• What to do: Where a line contains "let chans := (List.range", start there and write out that line and each one after it, word for word, through the final line of the entries; add nothing else.

Stored items
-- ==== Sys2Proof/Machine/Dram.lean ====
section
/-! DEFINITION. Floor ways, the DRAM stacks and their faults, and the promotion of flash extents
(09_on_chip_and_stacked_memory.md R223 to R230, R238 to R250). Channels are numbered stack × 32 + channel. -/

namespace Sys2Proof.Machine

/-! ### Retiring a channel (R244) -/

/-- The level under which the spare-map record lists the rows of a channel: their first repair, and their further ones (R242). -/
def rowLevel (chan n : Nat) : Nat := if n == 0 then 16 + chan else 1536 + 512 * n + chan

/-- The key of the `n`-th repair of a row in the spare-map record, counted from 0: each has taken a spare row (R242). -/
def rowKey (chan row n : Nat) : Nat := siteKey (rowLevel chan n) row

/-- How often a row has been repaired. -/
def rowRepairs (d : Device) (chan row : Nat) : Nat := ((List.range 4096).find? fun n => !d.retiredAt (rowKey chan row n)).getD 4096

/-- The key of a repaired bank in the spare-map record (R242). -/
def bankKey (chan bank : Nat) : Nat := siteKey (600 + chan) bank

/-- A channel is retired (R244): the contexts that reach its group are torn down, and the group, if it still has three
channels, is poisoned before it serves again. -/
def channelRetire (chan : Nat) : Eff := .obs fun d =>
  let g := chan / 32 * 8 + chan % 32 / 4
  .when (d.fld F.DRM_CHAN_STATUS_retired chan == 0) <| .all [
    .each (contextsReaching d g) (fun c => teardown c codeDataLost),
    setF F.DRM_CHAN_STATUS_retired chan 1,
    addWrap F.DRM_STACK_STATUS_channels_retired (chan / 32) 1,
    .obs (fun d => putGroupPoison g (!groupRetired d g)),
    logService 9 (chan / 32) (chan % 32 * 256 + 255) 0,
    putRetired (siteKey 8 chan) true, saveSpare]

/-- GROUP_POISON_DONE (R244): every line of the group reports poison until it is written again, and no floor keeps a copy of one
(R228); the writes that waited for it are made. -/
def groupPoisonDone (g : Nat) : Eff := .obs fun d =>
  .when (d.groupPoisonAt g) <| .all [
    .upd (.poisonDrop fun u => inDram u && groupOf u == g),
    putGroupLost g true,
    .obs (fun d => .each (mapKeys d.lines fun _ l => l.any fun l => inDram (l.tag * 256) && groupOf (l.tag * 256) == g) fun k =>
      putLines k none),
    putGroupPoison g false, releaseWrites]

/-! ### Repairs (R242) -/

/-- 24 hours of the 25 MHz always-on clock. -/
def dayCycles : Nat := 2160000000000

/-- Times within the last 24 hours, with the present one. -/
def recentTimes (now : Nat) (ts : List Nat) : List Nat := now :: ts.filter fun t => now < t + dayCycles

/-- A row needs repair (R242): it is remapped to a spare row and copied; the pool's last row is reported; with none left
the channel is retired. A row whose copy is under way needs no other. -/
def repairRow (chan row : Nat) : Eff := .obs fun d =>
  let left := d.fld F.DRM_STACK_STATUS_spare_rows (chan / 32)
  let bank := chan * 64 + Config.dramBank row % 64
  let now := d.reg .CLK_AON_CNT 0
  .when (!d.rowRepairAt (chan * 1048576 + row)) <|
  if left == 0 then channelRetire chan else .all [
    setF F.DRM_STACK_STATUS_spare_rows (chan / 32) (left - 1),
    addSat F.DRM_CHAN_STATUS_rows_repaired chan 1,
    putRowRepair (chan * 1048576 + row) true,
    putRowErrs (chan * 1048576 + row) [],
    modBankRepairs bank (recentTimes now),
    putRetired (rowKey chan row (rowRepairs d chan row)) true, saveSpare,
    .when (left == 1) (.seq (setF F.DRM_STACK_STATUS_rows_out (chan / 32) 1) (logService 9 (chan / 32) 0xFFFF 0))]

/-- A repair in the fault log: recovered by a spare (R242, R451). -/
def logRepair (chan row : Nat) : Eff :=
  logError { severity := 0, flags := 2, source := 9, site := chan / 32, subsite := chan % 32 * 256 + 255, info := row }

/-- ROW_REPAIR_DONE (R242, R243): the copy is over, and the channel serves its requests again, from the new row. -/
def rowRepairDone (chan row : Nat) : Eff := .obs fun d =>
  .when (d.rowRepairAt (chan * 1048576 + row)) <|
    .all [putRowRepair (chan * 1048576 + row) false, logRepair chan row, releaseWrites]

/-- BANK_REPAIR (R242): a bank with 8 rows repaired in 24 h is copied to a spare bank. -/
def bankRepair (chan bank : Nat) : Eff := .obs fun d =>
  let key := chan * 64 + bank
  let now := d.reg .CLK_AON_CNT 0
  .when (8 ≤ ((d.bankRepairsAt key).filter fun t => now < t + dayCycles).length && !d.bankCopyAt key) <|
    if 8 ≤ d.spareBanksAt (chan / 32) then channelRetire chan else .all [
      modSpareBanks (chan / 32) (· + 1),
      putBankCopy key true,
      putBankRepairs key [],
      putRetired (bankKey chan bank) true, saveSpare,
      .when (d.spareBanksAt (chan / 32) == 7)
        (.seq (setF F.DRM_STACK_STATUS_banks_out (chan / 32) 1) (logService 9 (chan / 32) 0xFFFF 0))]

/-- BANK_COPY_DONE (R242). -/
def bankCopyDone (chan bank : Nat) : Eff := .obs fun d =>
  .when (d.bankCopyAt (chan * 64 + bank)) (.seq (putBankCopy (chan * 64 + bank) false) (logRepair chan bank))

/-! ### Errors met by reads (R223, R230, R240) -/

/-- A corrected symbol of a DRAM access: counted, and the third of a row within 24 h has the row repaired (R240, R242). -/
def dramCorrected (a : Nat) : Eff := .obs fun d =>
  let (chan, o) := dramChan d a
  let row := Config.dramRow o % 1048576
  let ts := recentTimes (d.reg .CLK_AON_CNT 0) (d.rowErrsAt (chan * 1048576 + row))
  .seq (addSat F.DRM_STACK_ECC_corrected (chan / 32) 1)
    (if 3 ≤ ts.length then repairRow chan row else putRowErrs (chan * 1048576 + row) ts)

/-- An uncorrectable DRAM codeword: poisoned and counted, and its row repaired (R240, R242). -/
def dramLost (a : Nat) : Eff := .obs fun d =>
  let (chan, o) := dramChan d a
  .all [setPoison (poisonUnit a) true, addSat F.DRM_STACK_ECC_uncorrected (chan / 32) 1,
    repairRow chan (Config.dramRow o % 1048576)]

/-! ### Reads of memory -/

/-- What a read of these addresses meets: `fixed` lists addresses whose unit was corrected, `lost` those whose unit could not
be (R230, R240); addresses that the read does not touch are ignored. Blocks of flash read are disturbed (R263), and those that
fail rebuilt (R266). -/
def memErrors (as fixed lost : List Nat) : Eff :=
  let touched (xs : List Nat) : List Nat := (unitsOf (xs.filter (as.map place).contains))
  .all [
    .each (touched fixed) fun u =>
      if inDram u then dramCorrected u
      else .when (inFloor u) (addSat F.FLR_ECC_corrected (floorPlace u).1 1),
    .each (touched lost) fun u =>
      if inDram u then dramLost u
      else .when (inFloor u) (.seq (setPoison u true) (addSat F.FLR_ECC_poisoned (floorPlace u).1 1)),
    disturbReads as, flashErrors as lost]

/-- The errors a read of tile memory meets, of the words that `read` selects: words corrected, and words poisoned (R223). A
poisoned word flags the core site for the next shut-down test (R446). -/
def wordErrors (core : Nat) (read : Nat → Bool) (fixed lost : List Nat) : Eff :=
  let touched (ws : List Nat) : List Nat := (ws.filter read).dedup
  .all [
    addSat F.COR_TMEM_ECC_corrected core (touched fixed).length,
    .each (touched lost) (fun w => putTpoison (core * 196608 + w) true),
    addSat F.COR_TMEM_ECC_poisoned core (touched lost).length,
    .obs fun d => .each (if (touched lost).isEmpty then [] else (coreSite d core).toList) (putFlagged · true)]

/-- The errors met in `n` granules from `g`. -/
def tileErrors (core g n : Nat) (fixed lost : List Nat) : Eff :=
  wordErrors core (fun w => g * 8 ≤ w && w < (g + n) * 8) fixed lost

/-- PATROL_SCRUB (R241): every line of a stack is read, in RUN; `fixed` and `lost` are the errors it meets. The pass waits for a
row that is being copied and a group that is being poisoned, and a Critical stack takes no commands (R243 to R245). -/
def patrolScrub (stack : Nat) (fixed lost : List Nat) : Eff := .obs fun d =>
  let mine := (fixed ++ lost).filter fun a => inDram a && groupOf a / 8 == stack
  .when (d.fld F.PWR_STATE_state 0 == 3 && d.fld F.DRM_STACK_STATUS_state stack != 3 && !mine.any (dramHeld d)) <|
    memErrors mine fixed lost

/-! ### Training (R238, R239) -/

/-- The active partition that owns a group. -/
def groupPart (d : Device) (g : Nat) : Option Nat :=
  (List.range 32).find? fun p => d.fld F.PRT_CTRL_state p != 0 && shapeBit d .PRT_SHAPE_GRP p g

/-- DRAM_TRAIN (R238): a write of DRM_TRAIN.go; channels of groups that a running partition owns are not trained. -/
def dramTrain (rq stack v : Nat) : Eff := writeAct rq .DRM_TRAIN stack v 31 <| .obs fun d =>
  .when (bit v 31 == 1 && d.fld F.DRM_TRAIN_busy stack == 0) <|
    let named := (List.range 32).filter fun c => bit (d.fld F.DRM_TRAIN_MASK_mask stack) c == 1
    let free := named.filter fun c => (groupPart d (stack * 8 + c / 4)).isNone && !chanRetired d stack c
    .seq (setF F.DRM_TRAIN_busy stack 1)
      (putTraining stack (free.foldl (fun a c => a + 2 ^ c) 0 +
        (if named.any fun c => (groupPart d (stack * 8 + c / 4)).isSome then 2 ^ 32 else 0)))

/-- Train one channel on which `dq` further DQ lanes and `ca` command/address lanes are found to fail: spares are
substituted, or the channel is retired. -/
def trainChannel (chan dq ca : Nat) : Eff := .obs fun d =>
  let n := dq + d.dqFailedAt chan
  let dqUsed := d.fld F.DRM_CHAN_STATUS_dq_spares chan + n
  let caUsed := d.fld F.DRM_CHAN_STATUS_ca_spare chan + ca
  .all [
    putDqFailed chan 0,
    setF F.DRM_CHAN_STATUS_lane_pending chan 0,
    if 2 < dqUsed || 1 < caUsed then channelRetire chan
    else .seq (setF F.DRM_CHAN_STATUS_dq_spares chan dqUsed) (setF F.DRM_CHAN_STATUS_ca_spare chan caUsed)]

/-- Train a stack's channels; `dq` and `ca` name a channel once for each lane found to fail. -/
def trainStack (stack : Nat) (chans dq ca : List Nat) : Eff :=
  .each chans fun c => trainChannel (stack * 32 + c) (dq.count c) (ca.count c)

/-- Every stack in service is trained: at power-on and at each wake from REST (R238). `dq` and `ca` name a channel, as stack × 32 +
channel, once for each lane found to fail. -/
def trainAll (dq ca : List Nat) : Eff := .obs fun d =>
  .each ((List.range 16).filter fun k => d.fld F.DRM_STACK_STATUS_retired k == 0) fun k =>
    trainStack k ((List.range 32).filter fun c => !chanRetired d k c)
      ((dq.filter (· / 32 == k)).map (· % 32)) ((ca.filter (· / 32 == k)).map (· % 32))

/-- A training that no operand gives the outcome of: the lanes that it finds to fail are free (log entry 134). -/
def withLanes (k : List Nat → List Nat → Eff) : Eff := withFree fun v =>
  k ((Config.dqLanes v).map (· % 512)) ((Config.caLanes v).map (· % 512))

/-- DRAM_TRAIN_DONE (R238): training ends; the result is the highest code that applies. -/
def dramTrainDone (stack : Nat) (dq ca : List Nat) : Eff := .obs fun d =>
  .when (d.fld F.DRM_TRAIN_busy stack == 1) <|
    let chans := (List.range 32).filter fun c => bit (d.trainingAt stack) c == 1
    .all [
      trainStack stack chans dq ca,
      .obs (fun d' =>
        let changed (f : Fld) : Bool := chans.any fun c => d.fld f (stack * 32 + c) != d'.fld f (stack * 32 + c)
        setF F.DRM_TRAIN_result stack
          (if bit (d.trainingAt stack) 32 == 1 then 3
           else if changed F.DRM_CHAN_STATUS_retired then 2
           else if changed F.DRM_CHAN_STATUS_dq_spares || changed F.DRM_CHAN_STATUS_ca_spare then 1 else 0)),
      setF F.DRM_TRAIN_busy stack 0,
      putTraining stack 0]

• Response:
    let chans := (List.range 32).filter fun c => bit (d.trainingAt stack) c == 1
    .all [
      trainStack stack chans dq ca,
      .obs (fun d' =>
        let changed (f : Fld) : Bool := chans.any fun c => d.fld f (stack * 32 + c) != d'.fld f (stack * 32 + c)
        setF F.DRM_TRAIN_result stack
          (if bit (d.trainingAt stack) 32 == 1 then 3
           else if changed F.DRM_CHAN_STATUS_retired then 2
           else if changed F.DRM_CHAN_STATUS_dq_spares || changed F.DRM_CHAN_STATUS_ca_spare then 1 else 0)),
      setF F.DRM_TRAIN_busy stack 0,
      putTraining stack 0]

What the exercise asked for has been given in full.